Among the initiatives developed for monitoring, rankings and indicators emerge as tools to address urban sustainability. They facilitate the quantification and understanding of complex phenomena [8, 17, 18] and can produce adequate responses to social impacts [19]. However, the challenge lies in selecting the most appropriate index due to its diversity [20]. Bearing in mind the limitations identified in these rankings and indicators [14, 21], a primary concern is whether these rankings or indicators truly capture the causal complexity that characterizes urban phenomena [4, 13, 21]. In addition, the methodology commonly used in the interpretation of sustainability-related indicators focuses on the independent influence (net effects) of isolated factors, lacking a systemic thinking and a comparative approach that would allow for deeper analysis and interpretation. Given that the independent examination of the dimensions that make up an index can provide different patterns from those that would be obtained by studying them as a whole, there is a call to use methods that allow addressing the complexity that characterizes urban systems [5, 8]. These methods would allow for a more accurate analysis taking into account the complex, multipath and non-linear interrelationships between indicators [17, 21].

In this way, it is pertinent to design studies based on an appropriate methodology to understand the heterogeneous effects that different innovations have on environmental deterioration [22]. For this reason, various tools have been used to rank the determinants of sustainability [11]. In recent years, numerous studies have analyzed environmental neutrality using different econometric methodologies that, although they highlight the causal links between the parameters, present results that are considered mixed and inconsistent [3]. Furthermore, the data used in the indicators are heterogeneous, which, together with the problem of correlation, poses a challenge to their comparability [10]. For this reason, authors have opted for the use of analysis techniques that take into account the complexity and asymmetry linked to the determinants of sustainability [11, 23]. Within them, first of all, the focus is on second-generation econometric methods that overcome the treatment of the heterogeneity and cross-sectional dependence of the variables studied [3, 22, 23]. This situation has led to the application of the (Method of Moments) Quantile Regression to different indices linked to sustainability [1, 3, 6, 22,23,24], as well as in other works focused on the determinants of the development of economies [25]. Due to its flexibility and efficiency, quantile regression helps understand the behavior of sustainability pillars by studying the entire distribution [24].
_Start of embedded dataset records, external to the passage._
-- ==== Sys2Proof/Certificates/Slice0/Obligations.lean ====
section
/-! DEFINITION. The statements about the block for the provers. `exec` acts on port `s.cur`; `s.port? p` is port `p`, if
the block has one. -/

open Sys2Proof Sys2Proof.Machine

/-- Encoding every well-formed command and decoding the word gives the command back (R70, R71, R72, R77). -/
def Obligations.DecodeOfEncodeIsIdentity : Prop :=
  ∀ i : Instr, i.WellFormed → decode (encode i) = .ok i

/-- A word that decodes is the encoding of the command it decodes to, and that command is well formed: no bit of a word is
dropped (R70, R72). -/
def Obligations.EncodeOfDecodeIsIdentity : Prop :=
  ∀ (w : Word) (i : Instr), decode w = .ok i → encode i = w ∧ i.WellFormed

/-- The decoder accepts exactly the words `legal` of R73 accepts, and these are the 36 words of R78. -/
def Obligations.DecodeAcceptsExactlyLegalWords : Prop :=
  (∀ w : Word, legal w = true ↔ ∃ i, decode w = .ok i) ∧
  (∀ w : Word, legal w = true ↔ w ∈ legalWordTable.map Prod.fst) ∧
  (legalWordTable.map Prod.fst).Nodup ∧ legalWordTable.length = 36

/-- The words of R78, written out from the spec's table, decode to the commands the table gives them. -/
def Obligations.ListedWordsDecode : Prop :=
  (∀ x ∈ legalWordTable, decode x.1 = .ok x.2) ∧
  decode 0x00000011#32 = .ok (.build .cb1) ∧ decode 0x000000C2#32 = .ok (.decIdx .cb12) ∧
  decode 0x00000043#32 = .ok (.decQuad .cb4) ∧ decode 0x00000054#32 = .ok (.decPair .cb5) ∧
  decode 0x000000B5#32 = .ok (.decEsc .cb11) ∧ decode 0x000000C6#32 = .ok (.decSf .cb12)

/-- The pseudo-commands of R79. -/
def Obligations.PseudoCommandsExpand : Prop :=
  (∀ c : Codebook, c.num ≤ 4 → (Pseudo.decode c.num).expand = some (.decQuad c)) ∧
  (∀ c : Codebook, 5 ≤ c.num → c.num ≤ 10 → (Pseudo.decode c.num).expand = some (.decPair c)) ∧
  (Pseudo.decode 11).expand = some (.decEsc .cb11) ∧ (Pseudo.decode 12).expand = some (.decSf .cb12) ∧
  (Pseudo.decode 0).expand = none ∧ (∀ n, 13 ≤ n → (Pseudo.decode n).expand = none) ∧
  Pseudo.decEsc.expand = some (.decEsc .cb11) ∧ Pseudo.decSf.expand = some (.decSf .cb12)

/-- The assembler reads back the text of every well-formed command (R77). -/
def Obligations.AssemblyReadsBack : Prop :=
  ∀ i : Instr, i.WellFormed → assemble? i.asm = some i

/-- A STEP RUNS THE DECODED COMMAND: a 32-bit write to the `CMD` offset of an idle port's window, by either form of address,
of a word that decodes to `i`, is `exec i` on that port, with the action taken off the schedule (R28, R53). -/
def Obligations.StepRunsDecodedCommand : Prop :=
  ∀ (s : State) (a : RegAddr) (w : Word) (rest : List Action) (p : Nat) (q : Port) (i : Instr),
    s.inputs = .write a 32 w :: rest → locate? s.params.regBase a = some (p, 0x00) →
    s.port? p = some q → q.phase = .idle → decode w = .ok i →
    step s = exec i { s with inputs := rest, cur := p }

/-- The same for a released port: once the build of the held command's codebook is over, `p: RELEASE` makes the port idle
and executes the held command on it (R107). -/
def Obligations.StepRunsReleasedCommand : Prop :=
  ∀ (s : State) (rest : List Action) (p : Nat) (q : Port) (w : Word) (i : Instr),
    s.inputs = .release p :: rest → s.port? p = some q → q.phase = .hold w → decode w = .ok i →
    (s.cb i.codebook = .built ∨ s.cb i.codebook = .fault) →
    step s = exec i { s with inputs := rest, cur := p, ports := s.ports.set p { q with phase := .idle } }

/-- A release is refused while the codebook is still to be built, and on a port that is not held (R107, R197; that the
model refuses a turn that is not enabled is its own choice, log 10). -/
def Obligations.ReleaseWaitsForTheBuild : Prop :=
  ∀ (s : State) (rest : List Action) (p : Nat) (q : Port),
    s.inputs = .release p :: rest → s.port? p = some q →
    (∀ w i, q.phase = .hold w → decode w = .ok i →
      s.cb i.codebook = .unbuilt ∨ s.cb i.codebook = .building → step s = .refused .releaseNotEnabled) ∧
    (q.phase = .idle → step s = .refused .releaseNotEnabled)

/-- A word that is not legal, written to `CMD` of an idle port, completes at once with ILLEGAL: VALID and CONSUMED are 0 and
nothing else of the block changes, neither the results nor the cursor nor any build state (R74, R174). -/
def Obligations.IllegalWordReportsIllegal : Prop :=
  ∀ (s : State) (a : RegAddr) (w : Word) (rest : List Action) (p : Nat) (q : Port),
    s.inputs = .write a 32 w :: rest → locate? s.params.regBase a = some (p, 0x00) →
    s.port? p = some q → q.phase = .idle → legal w = false →
    step s = .next (afterNoResult { s with inputs := rest, cur := p } q .illegal)

/-- The same for a command term that no legal word spells: its codebook is not of its kind (R72, R174; that `exec` treats
such a term as an illegal word is the model's reading, log 14). -/
def Obligations.IllFormedCommandReportsIllegal : Prop :=
  ∀ (i : Instr) (s : State) (q : Port),
    s.port? s.cur = some q → q.phase = .idle → ¬ i.WellFormed →
    exec i s = .next (afterNoResult s q .illegal)

/-- A write to `CMD` of a held port is refused, whatever the word (R195). -/
def Obligations.CommandWriteWhileHeldIsRefused : Prop :=
  ∀ (s : State) (a : RegAddr) (w v : Word) (rest : List Action) (p : Nat) (q : Port),
    s.inputs = .write a 32 w :: rest → locate? s.params.regBase a = some (p, 0x00) →
    s.port? p = some q → q.phase = .hold v → step s = .refused .cmdWhileHold

/-- A decode command on an idle port with no cursor attached is refused (R196). That it is refused when it is issued, before the
build state is read and so in every build state, where R103 and R175 alone would claim, hold or report CONFIG, is the model's
choice (log 11, DEDUCED). -/
def Obligations.DecodeWithoutCursorIsRefused : Prop :=
  ∀ (i : Instr) (s : State) (q : Port),
    s.port? s.cur = some q → q.phase = .idle → i.WellFormed → i.readsStream = true → q.cursor = none →
    exec i s = .refused .noCursor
Nevertheless, considering the limitations linked to classical techniques for testing and making generalizations when examining and comparing cases in the social sciences, many times qualitative research approaches are chosen [26]. Particularly, keeping in mind that the city is a complex and multidimensional unit dependent on multiple internal and external factors [7]. In this sense, when opting for new techniques, different aspects that determine their choice have been taken into account: the interaction between the conditions studied [3, 27]; the asymmetry underlying such explanations [6, 25]; or the heterogeneous transition pathways that could occur [1]. Thus, sometimes multi-criteria decision-making (MCDM) (Table 1) is used due to its ability to be applied to complex and multi-dimensional decisions. Among such techniques is fuzzy set theory [28, 29]. This is the first research gap addressed by the present work, which consists of identifying analytical methods that make it possible to deal with causal complexity in the analysis of indices linked to rankings. Few studies have analyzed how sustainability challenges can be solved using configurational methods [30]. Answering the call to understand the interrelationships between ranking components, as well as how different configurations explain their results [31]. Despite the fact that these indicators have been pointed out as difficult to decipher and analyze because they condense messages that reflect a complex world [32], it has also been indicated that QCA can help identify scenarios among the data that are worthy of further analysis [26].

Table 1 List of acronyms

Indicators must be able to quantify change, identify and measure key processes, and provide a framework for setting targets and monitoring performance [33]. However, sustainable transitions are conditioned by the context in which they take place; meaning that the tools used to assess them must fit these contexts and reflect the specific conditions of each case studied [16, 34,35,36]. In this sense, Costa et al. [19] indicate that each author should choose the most feasible approach to their region, adopting different solutions depending on the existing urban situation and the reality of each region. However, the use of standardized indicators, as the indices do, hinders local context specificities, reinforcing stereotypes [21]. Therefore, it is suggested to adapt indicators to local idiosyncrasies [8], in order to establish the existence of causality between the factors identified for the cities under study. Additionally, the identification of causal mechanisms rests on the study of individual cases [39, 40]. This is the second research gap addressed by the present work, which consists of applying analytical methods to the indices linked to the rankings that allow for identifying the characteristic features that define the cities. The traditional approach to smart city rankings simplifies the choice of the most attractive city, but reinforces stereotypes and ignores the strengths and weaknesses of cities as well as their respective contexts [10]. This is done through systematic identification of the cities that explain the existence of causal relationships between the conditions and the studied result, which will allow us to delve deeper into the variables that trigger said relationship [3, 27].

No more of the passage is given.